An anonymous work known as De Pascha Computus (AD 243) also linked the idea that creation began at the spring equinox, on March 25, with the conception or birth of Jesus on March 28, the day of the creation of the sun in the Genesis account, as it reads: “O the splendid and divine providence of the Lord, that on that day, the very day, on which the sun was made, the 28 March, a Wednesday, Christ should be born. For this reason Malachi the prophet, speaking about him to the people, fittingly said, ‘Unto you shall the sun of righteousness arise, and healing is in his wings.'”

St. Augustine, bishop of Hippo, in his On the Trinity (ca. AD 399-419), also writes: “For he [Jesus] is believed to have been conceived on the 25th of March, upon which day also he suffered; so the womb of the Virgin, in which he was conceived, where no one of mortals was begotten, corresponds to the new grave in which he was buried, wherein was never man laid, neither before him nor since. But he was born, according to tradition, upon December the 25th.”

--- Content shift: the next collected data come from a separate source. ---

/-- With preempt = 1 one further partition stays free (04 R80). -/
def fitCore (occ : List Place) (L n parts : Nat) (pre : Bool) : Option (List Place) :=
  match fitHarts occ L n parts with
  | some ps => if pre && !(List.range 8).any (partFree (ps ++ occ)) then none else some ps
  | none => none

/-- Tasks of group g, and the harts it takes (03 R61, 04 R80). -/
def groupTasks (h : List Byte) (g : Nat) : Nat := min (hdrTasks h) ((g + 1) * hdrGroupSize h) - g * hdrGroupSize h
def groupHarts (h : List Byte) (g : Nat) : Nat := min (hdrHarts h) (groupTasks h g)

/-- No group of a node whose graph has another ASID is on the logical cluster (04 R76, R80). -/
def clusterOk (s : State) (asid L : Nat) : Bool :=
  !s.nodes.any (fun n => (n.state == .leased || n.state == .running) && decide (asidOf s n.slot.toNat ≠ asid)
    && n.cores.any (fun c => decide (c.toNat / 4 = L / 4)))

/-- Free logical cores of a die: placed, and nothing on them. -/
def freeCores (s : State) (die : Nat) : Nat :=
  ((upFrom (64 * die) 64).filter (fun L => decide (remapOf s L ≠ 0x7F) && (occupants s L).isEmpty)).length

/-- A die of four with the largest count, the lowest-numbered on a tie. -/
def mostOf (f : Nat → Nat) : Nat := (List.range 4).foldl (fun b d => if f b < f d then d else b) 0

/-- Place of declared range i (03 Table 3.9). -/
def Node.rangePlace (nd : Node) (i : Nat) : Nat := fieldAt nd.ranges (16 * i + 0x0E) 1

/-- d0 of 04 R80. When it is reckoned for groups that wait the spec does not say: the model reckons it once for every pass over the groups not placed
(DESIGN CHOICE, log 70). -/
def startDie (s : State) (nd : Node) : Nat :=
  match ((List.range nd.nranges).map nd.rangePlace).find? (fun p => decide (2 ≤ p)) with
  | some p => p - 2
  | none => mostOf (freeCores s)

/-- A core that a group of a node may take, but for its contexts (04 R80 conditions 1 and 4). -/
def coreAllowed (s : State) (nd : Node) (L : Nat) : Bool := decide (remapOf s L ≠ 0x7F) && clusterOk s (asidOf s nd.slot.toNat) L

/-- The order of 04 R80. -/
def coreOrder (d0 : Nat) : List Nat := (List.range 256).map (fun i => (64 * d0 + i) % 256)

/-- The first core that takes a group, with `taken` in the same pass. -/
def placeGroup (s : State) (nd : Node) (d0 : Nat) (taken : List Place) (g : Nat) : Option (List Place) :=
  (coreOrder d0).findSome? (fun L =>
    if coreAllowed s nd L then
      fitCore (occupants s L ++ taken.filter (fun p => decide (p.lcore = L))) L (groupHarts nd.hdr g) (hdrParts nd.hdr) (hdrPreempt nd.hdr)
    else none)

/-- Groups in ascending number, until one finds no core. -/
def placeGroups (s : State) (nd : Node) (d0 : Nat) (taken : List Place) (gs : List Nat) : List (List Place) :=
  match gs with
  | [] => []
  | g :: r => match placeGroup s nd d0 taken g with
    | some ps => ps :: placeGroups s nd d0 (taken ++ ps) r
    | none => []

/-- Groups not placed yet, and their places now. -/
def unplaced (nd : Node) : List Nat := upFrom nd.cores.length (hdrGroups nd.hdr - nd.cores.length)
def planOf (s : State) (nd : Node) : List (List Place) := placeGroups s nd (startDie s nd) [] (unplaced nd)

/-- The placement of a READY node succeeds: a deterministic node needs every group, another its first (03 R58, 17 R374). -/
def planOk (nd : Node) (plan : List (List Place)) : Bool :=
  if hdrDet nd.hdr = 0 then !plan.isEmpty else decide (plan.length = hdrGroups nd.hdr)

/-- A declared range as the lease holds it (03 Table 3.9, 04 R71). -/
def Node.rangeAt (nd : Node) (i : Nat) : LeaseRange :=
  let r := fieldAt nd.ranges (16 * i + 0x0D) 1
  ⟨BitVec.ofNat 64 (fieldAt nd.ranges (16 * i) 8), fieldAt nd.ranges (16 * i + 8) 5, nbit r 0, nbit r 1, false, BitVec.ofNat 8 (nd.rangePlace i)⟩

/-- A node's lease (04 R71): declared ranges, argument block, text. -/
def Node.newLease (nd : Node) : List LeaseRange :=
  (List.range nd.nranges).map nd.rangeAt
    ++ [⟨BitVec.ofNat 64 (nd.word 0x28), nd.argsize, true, false, false, 0⟩,
        ⟨BitVec.ofNat 64 (nd.word 0x40 + 64), fieldAt nd.sem 0x0C 4, false, false, true, 1⟩]

/-- Home die of a page made resident for a range (04 R82). -/
def placeDie (p : BitVec 8) (local_ vpn : Nat) : Nat := if p = 0 then local_ else if p = 1 then anyDie vpn else p.toNat - 2

/-- Every page that meets the lease, with the die of its lowest-indexed range and the walk of its translation (04 R72, R82). -/
def leasePages (s : State) (asid local_ : Nat) (l : List LeaseRange) : List (Nat × Nat × Walk) :=
  l.foldl (fun acc r => (pagesOf r.base.toNat r.len).foldl (fun a v =>
    if a.any (fun q => decide (q.1 = v)) then a else a ++ [(v, placeDie r.place local_ v, walk s asid v)]) acc) []

/-- Physical addresses of the spill region and of the scheduler's 256 MiB below it (04 R67). -/
def systemArea (pa : Nat) : Bool := isHbm pa && decide (0x2000000000 - 0x400000000 - 0x10000000 ≤ pa % 0x2000000000)

/-- The pages are all valid; absent ones; the first poisoned entry. -/
def absentPages (ps : List (Nat × Nat × Walk)) : List (Nat × Nat) := (ps.filter (fun p => p.2.2 == .absent)).map (fun p => (p.1, p.2.1))
def poisonedWalk (ps : List (Nat × Nat × Walk)) : Option Nat :=
  ps.findSome? (fun p => match p.2.2 with
    | .poisoned pa => some pa
    | _ => none)
def leavesOf (ps : List (Nat × Nat × Walk)) : Store 64 :=
  ps.foldl (fun acc p => match p.2.2 with
    | .leaf e => Store.set zeroOf acc p.1 e
    | _ => acc) []

/-- A KERNEL node that may be admitted (03 R47, R54, R58): while it waits for RES_DONE it may not (04 R72). -/
def admittable (s : State) (nd : Node) : Bool :=
  nd.state == .ready && !nd.resWait && decide (nd.kind = 1 ∧ nodeCause nd = 0) && graphOn s nd.slot && !graphHalted s nd.slot

/-- Die of group 0 of a plan. -/
def planDie (plan : List (List Place)) : Nat :=
  match plan with
  | (p :: _) :: _ => p.lcore / 64
  | _ => 0

/-- Effective priority (03 R58): it rises with the control cycles that the node has been READY (rounds of the model, log 7). -/
def effPrio (s : State) (nd : Node) : Nat := min 7 (hdrPrio nd.hdr + (s.clock - nd.readyAt) / 2 ^ 22)

/-- Admissions a slot takes in a turn of the rotation (03 R58, Table 3.7). -/
def weightOf (s : State) (g : BitVec 6) : Nat := max 1 (nbits (graphCtl s g).toNat 20 4)

/-- Rank of a node for admission, the lowest first (03 R58): effective priority, graphs in rotation, order of becoming READY. -/
def admitKey (s : State) (nd : Node) : Nat :=
  let w := weightOf s nd.slot
  let pos := if nd.slot = s.rot then (if s.rotUsed < w then 0 else 64) else (nd.slot.toNat + 63 - s.rot.toNat) % 64 + 1
  ((7 - effPrio s nd) * 128 + pos) * 2 ^ 64 + nd.readyNo

/-- The node with the least key. -/
def leastBy (f : Node → Nat) (l : List Node) : Option Node :=
  match l with
  | [] => none
  | a :: r => match leastBy f r with
    | none => some a
    | some b => if f b < f a then some b else some a

/-- PROF_HASH as the registers hold it (12 Table 12.2). -/
def profHash (s : State) : Nat := (List.range 4).foldl (fun acc i => acc + (mgmtGet s (0x50020 + 8 * i)).toNat * 2 ^ (64 * i)) 0

/-- Bytes of an advice image for its binding: every page with RD or X, no byte poisoned (12 R256). -/
def adviceBytes (s : State) (asid fuel va n : Nat) : Option (List Byte) :=
  match fuel with
  | 0 => some []
  | f + 1 =>
    if n = 0 then some []
    else
      let k := min n (65536 - va % 65536)
      match walk s asid (va / 65536) with
      | .leaf e =>
        let pa := leafPA e + va % 65536
        if (leafRD e || leafX e) && (poisonIn s pa k).isNone then (adviceBytes s asid f (va + k) (n - k)).map (fun r => physBytes s pa k ++ r) else none
      | _ => none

Consequently, Christmas was promoted in the Christian East as part of the revival of Catholicism following the death of the pro-Arian Emperor Valens at the Battle of Adrianople in AD 378. The feast was introduced to Constantinople in AD 379, and to Antioch in about AD 380. The feast disappeared after Gregory of Nazianzus resigned as bishop of Constantinople in AD 381, although it was reintroduced by John Chrysostom, bishop of Constantinople, in about AD 400.

Pope Julius I (d. ca. AD 352), bishop of Rome, fixed the celebration of Christ’s birth on December 25th in response to the request by Cyril (AD 313-386), bishop of Jerusalem, to settle differences in the celebration of the Nativity of the Lord between the West and the East. All of Christendom accepted that decree except for the Armenian church, which remains to celebrate it on January 6 each year. Around the 12th century, the season of Christmas has been extended from December 25th up to Epiphany, the commemoration of the manifestation of the Lord especially to the magi, on January 6th, commonly known as the Twelve Days of Christmas, Christmastide, or Twelve Holy Days. However, for the Holy Catholic Church at present, “Christmas time runs from the First Vespers (Evening Prayer I) of the Nativity of the Lord up to and including the Sunday after Epiphany or after January 6th.”

As what the Catechism of the Catholic Church states: “To become a child in relation to God is the condition for entering the kingdom. For this, we must humble ourselves and become little. Even more: to become ‘children of God’ we must be ‘born from above’ or ‘born of God’. Only when Christ is formed in us will the mystery of Christmas be fulfilled in us. Christmas is the mystery of this ‘marvelous exchange’: O marvelous exchange! Man’s Creator has become man, born of the Virgin. We have been made sharers in the divinity of Christ who humbled himself to share our humanity” (CCC 526).